Page MenuHomePhabricator

s5-master contention caused (?) by refreshlinksprioritized/addUsagesForPage jobs running for all wikis
Closed, ResolvedPublicPRODUCTION ERROR

Description

There is high number of connection errors to 10.64.16.144 (db1049, or s5-master) caused probably by high number of connections such as:

{
  "_index": "logstash-2016.09.19",
  "_type": "mediawiki",
  "_id": "AVdD7nZU2B4w3SKhWGu0",
  "_score": null,
  "_source": {
    "message": "Error connecting to 10.64.16.144: Can't connect to MySQL server on '10.64.16.144' (4)",
    "@version": 1,
    "@timestamp": "2016-09-19T19:31:23.000Z",
    "type": "mediawiki",
    "host": "mw1299",
    "level": "ERROR",
    "tags": [
      "syslog",
      "es",
      "es"
    ],
    "channel": "wfLogDBError",
    "normalized_message": "Error connecting to {db_server}: {error}",
    "url": "/rpc/RunJobs.php?wiki=dewiki&type=wikibase-addUsagesForPage&maxtime=60&maxmem=300M",
    "ip": "127.0.0.1",
    "http_method": "POST",
    "server": "127.0.0.1",
    "referrer": null,
    "wiki": "dewiki",
    "mwversion": "1.28.0-wmf.18",
    "reqId": "a7a0b44622b72ad31d160f12",
    "db_server": "10.64.16.144",
    "db_name": "dewiki",
    "db_user": "wikiuser",
    "method": "DatabaseMysqlBase::open",
    "error": "Can't connect to MySQL server on '10.64.16.144' (4)"
  },
  "fields": {
    "@timestamp": [
      1474313483000
    ]
  },
  "highlight": {
    "channel.raw": [
      "@kibana-highlighted-field@wfLogDBError@/kibana-highlighted-field@"
    ]
  },
  "sort": [
    1474313483000
  ]
}

This could be the cause or just a consequence because this job is very common.

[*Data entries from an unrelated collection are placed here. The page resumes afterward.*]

-- ==== Sys2Proof/Config.lean ====
section
/-! DEFINITION. The constants that the source fixes and the parameters that it leaves open (R3). The parameters are
one record, `Config`, that carries the constraints R3 puts on them; `Config.impl`, the record of the modelled
machine, has no body, so that a theorem about it holds for every admissible choice. -/

namespace Sys2Proof

/-- `DELIM`, the start and end delimiter of a wire frame (R3, R60). -/
def delimByte : Byte := 0x7E
/-- `ESC`, the escape marker (R3, R60). -/
def escByte : Byte := 0x7D
/-- `XOR_MASK`, what an escaped byte is masked with (R3, R61). -/
def xorMask : Byte := 0x20
/-- `STX`, the control byte that the encoder escapes too (R3, R67). -/
def stxByte : Byte := 0x02
/-- `OVERHEAD = HDR_LEN + CRC_LEN`: a frame body is this much longer than its payload (R3, R63). -/
def overhead : Nat := 5
/-- `MIN_COMPLETE`: the least number of accumulated bytes that a delimiter completes (R3, R103). -/
def minComplete : Nat := 3
/-- `BLE_CHUNK`: the payload bytes of one BLE_DATA chunk frame (R3, R139). -/
def bleChunk : Nat := 64
/-- The longest payload a 16-bit length field can declare (R3's derived bounds, R64, R93). -/
def maxPayload : Nat := 65535

/-- The five packet types of the source (R66). -/
inductive PacketType where
  | ack | nak | bleData | control | ping
deriving DecidableEq, Repr

/-- The fourteen control opcode names, in the source's order (R200). -/
inductive CtrlOp where
  | deviceName | bondDbGet | bondDbSet | pairingCode | bleStatus | irk | productString | chipReset
  | identityAddress | pairingSuccessful | tkConfirm | bleEnabled | txPower | debugString
deriving DecidableEq, Repr

/-- The connection status that the BLE stack reports: the three values GET_BLE_STATUS replies with (R196). -/
inductive BleStatus where
  | advertising | connected | connectedSecure
deriving DecidableEq, Repr

/-- Some pairwise distinct type bytes. They serve only to show that a `Config` exists; no rule reads them. -/
def sampleTypeByte : PacketType → Byte
  | .ack => 1 | .nak => 2 | .bleData => 3 | .control => 4 | .ping => 5

/-- Some pairwise distinct opcode bytes, for the same purpose as `sampleTypeByte`. -/
def sampleCtrlOpcode : CtrlOp → Byte
  | .deviceName => 1 | .bondDbGet => 2 | .bondDbSet => 3 | .pairingCode => 4 | .bleStatus => 5 | .irk => 6
  | .productString => 7 | .chipReset => 8 | .identityAddress => 9 | .pairingSuccessful => 10
  | .tkConfirm => 11 | .bleEnabled => 12 | .txPower => 13 | .debugString => 14

theorem sampleTypeByte_injective : Function.Injective sampleTypeByte := by
  intro a b; cases a <;> cases b <;> simp [sampleTypeByte]

theorem sampleCtrlOpcode_injective : Function.Injective sampleCtrlOpcode := by
  intro a b; cases a <;> cases b <;> simp [sampleCtrlOpcode]

/-- The parameters of R3, with their constraints, and the parameters of the ControlCommandDispatcher that R192 to
R200 name without a value (U10, U11, U12). The default values are there so that Lean can see that the constraints can
be met together; no rule reads a default. -/
structure Config where
  /-- `crc16`: a total function from byte sequences to 16-bit values, the same in the encoder and in the parser
  (R65, R120; D1). -/
  crc16 : Bytes → Word16 := fun _ => 0
  /-- `TYPE_ACK`, `TYPE_NAK`, `TYPE_BLE_DATA`, `TYPE_CONTROL`, `TYPE_PING` (R66; D2). -/
  typeByte : PacketType → Byte := sampleTypeByte
  /-- The five type bytes are pairwise distinct (R3). -/
  typeByte_injective : Function.Injective typeByte := by exact sampleTypeByte_injective
  /-- `RX_FRAME_CAP` (R14; D3). -/
  rxFrameCap : Nat := 5
  rxFrameCap_ge : 5 ≤ rxFrameCap := by decide
  /-- `TX_BUF_CAP` (R17; D4). -/
  txBufCap : Nat := 7
  txBufCap_ge : 7 ≤ txBufCap := by decide
  /-- `RX_SCRATCH_CAP` (R21; D5). -/
  rxScratchCap : Nat := 1
  rxScratchCap_ge : 1 ≤ rxScratchCap := by decide
  /-- `TXQ_DEPTH`; `none` is the unbounded queue (R20; D6). -/
  txqDepth : Option Nat := none
  /-- `RX_REENABLE_DELAY`, an opaque duration that no rule reads (D7). -/
  rxReenableDelay : Nat := 0
  /-- `CONN_IDX`, passed through to the BLE delivery port (D25). -/
  connIdx : Nat := 0
  /-- `ATTR_HANDLE`, passed through to the BLE delivery port (D25). -/
  attrHandle : Nat := 0
  /-- The control opcodes, "each a distinct small integer" (R200; U12). -/
  ctrlOpcode : CtrlOp → Byte := sampleCtrlOpcode
  ctrlOpcode_injective : Function.Injective ctrlOpcode := by exact sampleCtrlOpcode_injective
  /-- `KEY_LEN` of TK_CONFIRM's length test (R195; U10). -/
  keyLen : Nat := 0
  /-- The "length bound" of SET_DEVICE_NAME (R192; U10). -/
  nameBound : Nat := 0
  /-- The "advertising-field capacity" of SET_DEVICE_NAME (R192; U10). -/
  advNameCap : Nat := 0
  /-- FREE VALUE: the payload of the reply to GET_BLE_STATUS, whose layout the source does not give (R191, R196;
  U11; assumption 12). -/
  statusReply : BleStatus → Bytes := fun _ => []
  /-- FREE VALUE: how many operations of the environment come before the dispatcher's reply reaches the block, by the
  number of the occasion, `State.occasion` (R201: "at any time"; assumption 12). -/
  replyDelay : Nat → Nat := fun _ => 0
  /-- FREE VALUE: whether an existing connection is secure when the dispatcher handles a payload that was received under
  a connection flag only, by the number of the occasion (R196, R231; assumption 12). -/
  secured : Nat → Bool := fun _ => false
deriving Inhabited

/-- The parameters of the modelled machine. It has no body: nothing can be proved of it but what holds for EVERY
configuration that meets the constraints (R3: "A model must not bake a P0 value into a rule"; assumption 1). -/
opaque Config.impl : Config

end Sys2Proof
end

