-- ==== Sys2Proof/Machine/Boot.lean ====
section
/-! DEFINITION. Reset, the change to steady state, and the blocking boot exchange: `RESET`, `START` and `SYNC_XCHG`
(70_reset_and_hazards.md). -/

namespace Sys2Proof.Machine

/-- The block's state at its reset values (R240), the buffers' contents unspecified. What has been emitted stays in the
trace, and the dispatcher's record of what it has done is not the block's. An exchange in progress ends with the reset of
the chip, and so does what the dispatcher still had to send: "the external agents restart with the block", the
scheduler's queue is empty (R242). What else stands in the script are the environment's choices after the reset
(assumption 7). -/
def resetBlock (s : State) : State :=
  { State.reset with trace := s.trace, script := s.script.filter (fun code => !code.isReply), actions := s.actions, occasion := s.occasion }

/-- What a polling iteration does with one answer of `DECODE` that is not the reply (R247 point (f)): every frame is
dropped; a CRC failure and an overflow are reported. -/
def onPolled (c : Config) (r : DecodeResult) (s : State) : State :=
  match r with
  | .frame F =>
    match parseBody c F with
    | .crcFail _ _ => s.takeError .crcFail
    | .garbage => s
    | .ok _ _ _ => s
  | .overflow => s.takeError .overflow
  | .needMore => s.takeError .needMore

/-- The reply an exchange waits for, if this answer of `DECODE` brings it (R247 point (e)). -/
def replyIn (c : Config) (expect : Byte) : DecodeResult → Option Bytes
  | .frame F => matchingReply expect (parseBody c F)
  | .overflow => none
  | .needMore => none

/-- One polling iteration over the bytes of a read (R247): `DECODE` driven again until the reply has come or no bytes
are left. -/
def pollLoop (c : Config) (expect : Byte) : Nat → Bytes → State → Except Fault (Option Bytes × State)
  | 0, _, s => .ok (none, s)
  | _ + 1, [], s => .ok (none, s)
  | fuel + 1, b :: rest, s =>
    match decodeBytes c (b :: rest) s with
    | .error f => .error f
    | .ok (r, n, s') =>
      match replyIn c expect r with
      | some p => .ok (some p, s')
      | none => pollLoop c expect fuel ((b :: rest).drop n) (onPolled c r s')

/-- One read of the busy-poll: into `scratch`, through the decoder, and whatever follows the reply discarded with
`scratch` (R247 point (g)). -/
def pollRead (c : Config) (expect : Byte) (bytes : Bytes) (s : State) : Except Fault (Option Bytes × State) :=
  let s1 := s.fillScratch bytes
  match Memory.load s1.scratch 0 bytes.length with
  | none => .error (.unwrittenByte .scratch)
  | some B =>
    match pollLoop c expect B.length B s1 with
    | .error f => .error f
    | .ok (p, s2) => .ok (p, s2.dropScratch)

/-- The busy-poll over successive reads (R247). -/
def pollReads (c : Config) (expect : Byte) : List Bytes → State → Except Fault (Option Bytes × State)
  | [], s => .ok (none, s)
  | r :: rs, s =>
    match pollRead c expect r s with
    | .error f => .error f
    | .ok (some p, s') => .ok (some p, s')
    | .ok (none, s') => pollReads c expect rs s'

/-- Polling until the reply has come or the given reads are used up. With the reply the exchange ends (R247 point
(h)); without it, it is still polling: the model-only outcome `NoReply` (R249). -/
def pollExchange (c : Config) (x : Exchange) (reads : List Bytes) (s : State) : Except Fault State :=
  match pollReads c x.expect reads s with
  | .error f => .error f
  | .ok (some p, s') => .ok ({ s' with exchange := none }.withResult (.reply p))
  | .ok (none, s') => .ok ({ s' with exchange := some x }.withResult .noReply)

/-- The blocking write of the request (R247): `UartTxBlocking(txbuf[0..txlen])`, complete on return; `tx_state` stays
as it is. -/
def submitBlocking (s : State) : Except Fault State :=
  match Memory.load s.txbuf 0 s.txlen with
  | some bytes => .ok (s.emit (.uartTxBlocking bytes))
  | none => .error (.unwrittenByte .txbuf)

/-- A new exchange: admission (R246), the request frame, the blocking write, the polling (R247). -/
def beginExchange (c : Config) (x : Exchange) (reads : List Bytes) (s : State) : Except Fault State :=
  if exchangeAdmitted s then
    match encodeInto c ({ s with txlen := 0 }.txBuffer c) (c.typeByte .control) x.req with
    | (.capacityExceeded, B) => .ok ({ s.setTxBuffer B with txlen := 0 }.refuse .capacityExceeded)
    | (.done, B) =>
      match submitBlocking (s.setTxBuffer B) with
      | .error f => .error f
      | .ok s' => pollExchange c x reads s'
  else .ok (s.refuse .notAdmitted)

/-- `SYNC_XCHG(req, expect, reads)` under any configuration. An exchange that is still polling for this very request
goes on with more reads, "the only legitimate continuation" (R249); otherwise a new exchange begins. -/
def syncXchgStep (c : Config) (req : Bytes) (expect : Byte) (reads : List Bytes) (s : State) :
    Host.Outcome State Fault Refusal :=
  if payloadFits req then
    if reads.all (fun r => decide (r.length ≤ c.rxScratchCap)) then
      let x : Exchange := { req := req, expect := expect }
      finish (if s.exchange = some x then pollExchange c x reads s else beginExchange c x reads s)
    else .refused .readTooLong
  else .refused .payloadTooLong

/-- `RESET` (R240). -/
def execReset (s : State) : Host.Outcome State Fault Refusal := .next (resetBlock s)

/-- `START` (R245). -/
def execStart (s : State) : Host.Outcome State Fault Refusal := .next ({ s with phase := .run }.withResult .none)

/-- `SYNC_XCHG` (R246, R247, R249). -/
def execSyncXchg (req : Bytes) (expect : Byte) (reads : List Bytes) (s : State) : Host.Outcome State Fault Refusal :=
  syncXchgStep Config.impl req expect reads s

end Sys2Proof.Machine
end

Here is a sample of errors: https://logstash.wikimedia.org/goto/11cd5759017b61d371035de09a41531c

The number was high before, but at 17:00 UTC today there was a spike of 2000 errors in 5 minutes, following by a continuous tail of ~100 errors/5 minutes. This could be just a spike on activity that will disappear, or could be something substantial (code pattern change).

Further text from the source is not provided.